Les conditions techniques et économiques de cette inscription favorisent les grands semenciers, au détriment des sélections paysannes et des variétés anciennes. Elles sont la cause d'une érosion génétique sans précédent. Pourtant, la nouvelle directive européenne 98/95/CE pourrait constituer une avancée, en adoptant les mesures d'exception pour "la conservation de la biodiversité in situ " ainsi que pour les variétés adaptées à l'agriculture biologique.
Pour être inscrite au catalogue, une variété doit subir deux séries de tests: les tests DHS (distinction, homogénéité, stabilité) et les tests VAT (valeur agronomique et technologique), s'il s'agit d'une variété certifiée, pour évaluer qu'elle apporte réellement une amélioration par rapport aux autres variétés. Cette inscription a un coût: de 250 euros à plusieurs milliers d'euros par variété, avec un droit à repayer chaque année, coût difficile à supporter lorsqu'il s'agit d'une semence qui n'a pas vocation à être utilisée en agriculture industrielle.
Les critères DHS et d'avantages agronomiques et technologiques excluent les sélections des paysans.
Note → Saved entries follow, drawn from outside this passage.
-- ==== Sys2Proof/Tests/Slice0.lean ====
section
/-!
SUPPORT. The model's own tests. Expected values are those of 95_test_vectors.md (named by their ids) or read off the
rule cited. The theorems `test_witness_…` show that the hypotheses of a statement of the obligations can be met, at
the boundary values of each clause.
-/
namespace Sys2Proof.Machine

/-! ### Small states -/

/-- A CHARLIE instance after reset. -/
def tCharlie : State := State.resetOf (Params.default .charlie)

/-- An SSD instance after reset. -/
def tSsd : State := State.resetOf (Params.default .ssd)

/-- RUNNING with a period, everything else as after reset. -/
def tRunning (v : Variant) (period : Half) : State :=
  { State.resetOf (Params.default v) with mode := .running, period := period }

/-- FAULTED by CONFIG_ERROR. -/
def tFaulted : State := { tCharlie with mode := .faulted, fault := true, cause := .configError }

/-- RUNNING with a tick pending at cursor `c`, all LEDs as given. -/
def tTickC (v : Byte) (c : BitVec 3) : State :=
  { tRunning .charlie 3#16 with pend := true, charlieVal := v, cursor := c }

/-- RUNNING with a tick pending at cursor `c`, digits and points as given. -/
def tTickS (d : Vector Byte 4) (p : Vector Bool 4) (c : BitVec 3) : State :=
  { tRunning .ssd 3#16 with pend := true, ssdVal := d, ssdDot := p, cursor := c }

/-- The state after an outcome that is a next state; `s` otherwise. -/
def tEnd (s : State) : Result → State
  | .next t => t
  | .fault _ => s
  | .refused _ => s

/-- The state after one HOST step. -/
def tHost (w : Word) (s : State) : State := tEnd s (hostStep w s)

/-- The state after one TICK. -/
def tTick (s : State) : State := tEnd s (tick s)

/-- The state after one TCLK. -/
def tTclk (s : State) : State := tEnd s (tclk s)

/-- What one HOST step leaves in FAULT and CAUSE. -/
def tCause (w : Word) (s : State) : Bool × Cause := ((tHost w s).fault, (tHost w s).cause)

/-! ### Well-formedness smoke: each check refuses an ill-formed term -/

theorem test_wf_setpat : (Instr.setpat 5#8 true).wellFormed = true ∧ (Instr.setpat 6#8 true).wellFormed = false := by
  decide
theorem test_wf_setdig : (Instr.setdig 3#8 9#8).wellFormed = true ∧ (Instr.setdig 4#8 9#8).wellFormed = false := by
  decide
theorem test_wf_setdp : (Instr.setdp 3#8 true).wellFormed = true ∧ (Instr.setdp 4#8 true).wellFormed = false := by
  decide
Ceux-ci cultivent des populations diversifiées et évolutives plutôt que des variétés homogènes et fixées, développent des avantages qualitatifs plus que quantitatifs, diminuent les intrants plutôt que d'augmenter à outrance les rendements, et cherchent une résistance globale aux maladies que les variétés tolèrent grâce à leur adaptation à leur terroir.
Pour être inscrits, semences et plants doivent aussi être conformes à la réglementation sanitaire. D'où une possibilité de monopoles par les seuls semenciers agréés. Ainsi par exemple, les plants de vigne commercialisés doivent obligatoirement être issus de la multiplication clonale par des établissements agréés de quelques plants officiellement sélectionnés exempts de virus. Cette réglementation interdit donc aux vignerons toute pratique autonome de sélection massale* au terroir, seule susceptible d'améliorer la santé des plants en les adaptant à leurs conditions de culture.
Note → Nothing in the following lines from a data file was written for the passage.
-- ==== Sys2Proof/Decode.lean ====
section
/-! DEFINITION. The command a word spells by the bits of spec/opcode_table.json. No row of the table gives bits: commands reach the
part as bus accesses, frames, pin events and instructions of its own engines, not as words of one code. -/

namespace Sys2Proof

/-- The command spelled by a word: none, since the table gives no row bits. -/
def decodeTableWord (_nbits _w : Nat) : Option Instr := none

end Sys2Proof
end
Les graines sont par nature faites pour voyager, pour être échangées. Cultivée toujours dans le même champ, une variété dégénère et meurt. Une variété qui ne peut être inscrite ne peut être échangée et fini par disparaître. Le catalogue officiel, voie d'accès aux COV, a transformé un patrimoine commun de l'humanité en marchandise: il est ainsi devenu un formidable accélérateur de l'érosion génétique provoquée par l'agriculture industrielle en interdisant de fait toutes les agricultures paysannes.
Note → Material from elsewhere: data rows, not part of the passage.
-- ==== Sys2Proof/Machine/Reg.lean ====
section
/-! DEFINITION. The registers of the part by name: the fabric address of each (node 0, space 0; the base map of R76 and the
register maps of the chapters) and, for each field, its place. `n`, `e`, `t`, `k` and the like are the indices the maps use. -/

namespace Sys2Proof.Machine

/-- A field of a register: the register's address, the field's highest and lowest bit. -/
structure Fld where
  addr : Nat
  hi : Nat
  lo : Nat
deriving DecidableEq, Repr

/-- The width of a field in bits. -/
def Fld.width (x : Fld) : Nat := x.hi + 1 - x.lo


/-! ### Registers of 01_structure_image.md -/

/-- Register IMG_STATUS. -/
def Reg.IMG_STATUS : Nat := 0x100000
/-- IMG_STATUS.STATE. -/
def Fld.IMG_STATUS_STATE : Fld := ⟨Reg.IMG_STATUS, 31, 28⟩
/-- IMG_STATUS.STAGE. -/
def Fld.IMG_STATUS_STAGE : Fld := ⟨Reg.IMG_STATUS, 27, 24⟩
/-- IMG_STATUS.SECTION. -/
def Fld.IMG_STATUS_SECTION : Fld := ⟨Reg.IMG_STATUS, 23, 16⟩
/-- IMG_STATUS.CODE. -/
def Fld.IMG_STATUS_CODE : Fld := ⟨Reg.IMG_STATUS, 15, 8⟩
/-- IMG_STATUS.SOURCE. -/
def Fld.IMG_STATUS_SOURCE : Fld := ⟨Reg.IMG_STATUS, 7, 4⟩

/-- Register IMG_DETAIL. -/
def Reg.IMG_DETAIL : Nat := 0x100004
/-- IMG_DETAIL.DETAIL. -/
def Fld.IMG_DETAIL : Fld := ⟨Reg.IMG_DETAIL, 31, 0⟩

/-- Register IMG_CTRL. -/
def Reg.IMG_CTRL : Nat := 0x100008
/-- IMG_CTRL.KEY. -/
def Fld.IMG_CTRL_KEY : Fld := ⟨Reg.IMG_CTRL, 31, 24⟩
/-- IMG_CTRL.PART_SUBMIT. -/
def Fld.IMG_CTRL_PART_SUBMIT : Fld := ⟨Reg.IMG_CTRL, 1, 1⟩
/-- IMG_CTRL.APPLY. -/
def Fld.IMG_CTRL_APPLY : Fld := ⟨Reg.IMG_CTRL, 0, 0⟩

/-- Register IMG_CAPS. -/
def Reg.IMG_CAPS : Nat := 0x10000C
/-- IMG_CAPS.MAJOR_MASK. -/
def Fld.IMG_CAPS_MAJOR_MASK : Fld := ⟨Reg.IMG_CAPS, 31, 16⟩
/-- IMG_CAPS.MINOR_MAX. -/
def Fld.IMG_CAPS_MINOR_MAX : Fld := ⟨Reg.IMG_CAPS, 15, 8⟩

/-- Register IMG_SEQ. -/
def Reg.IMG_SEQ : Nat := 0x100010
/-- IMG_SEQ.SEQ. -/
def Fld.IMG_SEQ : Fld := ⟨Reg.IMG_SEQ, 31, 0⟩

/-- Register IMG_SEQ_FLOOR. -/
def Reg.IMG_SEQ_FLOOR : Nat := 0x100014
/-- IMG_SEQ_FLOOR.FLOOR. -/
def Fld.IMG_SEQ_FLOOR : Fld := ⟨Reg.IMG_SEQ_FLOOR, 31, 0⟩

/-- Register IMG_DIGEST. -/
def Reg.IMG_DIGEST (k : Nat) : Nat := 0x100020 + 0x4 * k
/-- IMG_DIGEST.DIGEST. -/
def Fld.IMG_DIGEST (k : Nat) : Fld := ⟨(Reg.IMG_DIGEST k), 31, 0⟩

/-- Register IMG_PART_STATUS. -/
def Reg.IMG_PART_STATUS : Nat := 0x100060
/-- IMG_PART_STATUS.BUSY. -/
def Fld.IMG_PART_STATUS_BUSY : Fld := ⟨Reg.IMG_PART_STATUS, 31, 31⟩
/-- IMG_PART_STATUS.WR_LOCKED. -/
def Fld.IMG_PART_STATUS_WR_LOCKED : Fld := ⟨Reg.IMG_PART_STATUS, 30, 30⟩
/-- IMG_PART_STATUS.NODE. -/
def Fld.IMG_PART_STATUS_NODE : Fld := ⟨Reg.IMG_PART_STATUS, 29, 24⟩
/-- IMG_PART_STATUS.CODE. -/
def Fld.IMG_PART_STATUS_CODE : Fld := ⟨Reg.IMG_PART_STATUS, 23, 16⟩
/-- IMG_PART_STATUS.OP. -/
def Fld.IMG_PART_STATUS_OP : Fld := ⟨Reg.IMG_PART_STATUS, 15, 12⟩
/-- IMG_PART_STATUS.STAGE. -/
def Fld.IMG_PART_STATUS_STAGE : Fld := ⟨Reg.IMG_PART_STATUS, 11, 8⟩
/-- IMG_PART_STATUS.COUNT. -/
def Fld.IMG_PART_STATUS_COUNT : Fld := ⟨Reg.IMG_PART_STATUS, 7, 0⟩

/-- Register IMG_PART_NODES_LO. -/
def Reg.IMG_PART_NODES_LO : Nat := 0x100068
/-- IMG_PART_NODES_LO.NODES. -/
def Fld.IMG_PART_NODES_LO_NODES : Fld := ⟨Reg.IMG_PART_NODES_LO, 31, 0⟩

/-- Register IMG_PART_NODES_HI. -/
def Reg.IMG_PART_NODES_HI : Nat := 0x10006C
/-- IMG_PART_NODES_HI.NODES. -/
def Fld.IMG_PART_NODES_HI_NODES : Fld := ⟨Reg.IMG_PART_NODES_HI, 31, 0⟩

/-! ### Registers of 02_signal_store.md -/

/-- Register SIG_DEFINED. -/
def Reg.SIG_DEFINED : Nat := 0x200000
/-- SIG_DEFINED.COUNT. -/
def Fld.SIG_DEFINED_COUNT : Fld := ⟨Reg.SIG_DEFINED, 17, 0⟩

/-- Register SIG_SWEEP. -/
def Reg.SIG_SWEEP : Nat := 0x200004
/-- SIG_SWEEP.SWEEPS. -/
def Fld.SIG_SWEEP_SWEEPS : Fld := ⟨Reg.SIG_SWEEP, 31, 16⟩
/-- SIG_SWEEP.LAST_US. -/
def Fld.SIG_SWEEP_LAST_US : Fld := ⟨Reg.SIG_SWEEP, 15, 0⟩

/-- Register SIG_COLLIDE. -/
def Reg.SIG_COLLIDE : Nat := 0x200008
/-- SIG_COLLIDE.COUNT. -/
def Fld.SIG_COLLIDE_COUNT : Fld := ⟨Reg.SIG_COLLIDE, 31, 0⟩

/-- Register SIG_REFUSED. -/
def Reg.SIG_REFUSED : Nat := 0x20000C
/-- SIG_REFUSED.SOURCE. -/
def Fld.SIG_REFUSED_SOURCE : Fld := ⟨Reg.SIG_REFUSED, 31, 28⟩
/-- SIG_REFUSED.COUNT. -/
def Fld.SIG_REFUSED_COUNT : Fld := ⟨Reg.SIG_REFUSED, 23, 0⟩

/-- Register SIG_REFUSED_SLOT. -/
def Reg.SIG_REFUSED_SLOT : Nat := 0x200010
/-- SIG_REFUSED_SLOT.SLOT. -/
def Fld.SIG_REFUSED_SLOT : Fld := ⟨Reg.SIG_REFUSED_SLOT, 16, 0⟩

/-- Register SIG_STALE_EVT. -/
def Reg.SIG_STALE_EVT : Nat := 0x200014
/-- SIG_STALE_EVT.COUNT. -/
def Fld.SIG_STALE_EVT_COUNT : Fld := ⟨Reg.SIG_STALE_EVT, 31, 0⟩

/-- Register SIG_MARK. -/
def Reg.SIG_MARK : Nat := 0x200018
/-- SIG_MARK.BUSY. -/
def Fld.SIG_MARK_BUSY : Fld := ⟨Reg.SIG_MARK, 31, 31⟩
/-- SIG_MARK.NODE. -/
def Fld.SIG_MARK_NODE : Fld := ⟨Reg.SIG_MARK, 29, 24⟩
/-- SIG_MARK.REMAIN. -/
def Fld.SIG_MARK_REMAIN : Fld := ⟨Reg.SIG_MARK, 17, 0⟩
Pourtant, la nouvelle directive 98/95/CE constitue une véritable avancée législative, en adoptant des mesures d'exception pour la conservation de la biodiversité in situ ou pour les variétés adaptées à l'agriculture biologique mais aussi en limitant la commercialisation des variétés génétiquement modifiées. Tout dépendra cependant de la façon dont sera appliquée cette directive. Elle offre en effet la possibilité de remettre en cause les critères DHS et VAT fondés sur une conception scientiste qui voudrait que le vivant grâce à la magie des obtenteurs, puisse être définitivement prédéterminé, fixé et indéfiniment reproductible à l'identique. Cette directive permet aussi aux Etats de définir les conditions de mi-se en culture d'OGM sur leur territoire. Ces conditions peuvent être plus restrictives que celles définies au niveau européen et concerner par exemple les dangers pour les autres cultures ou les systèmes agraires existants (c'est le cas par exemple pour la loi italienne).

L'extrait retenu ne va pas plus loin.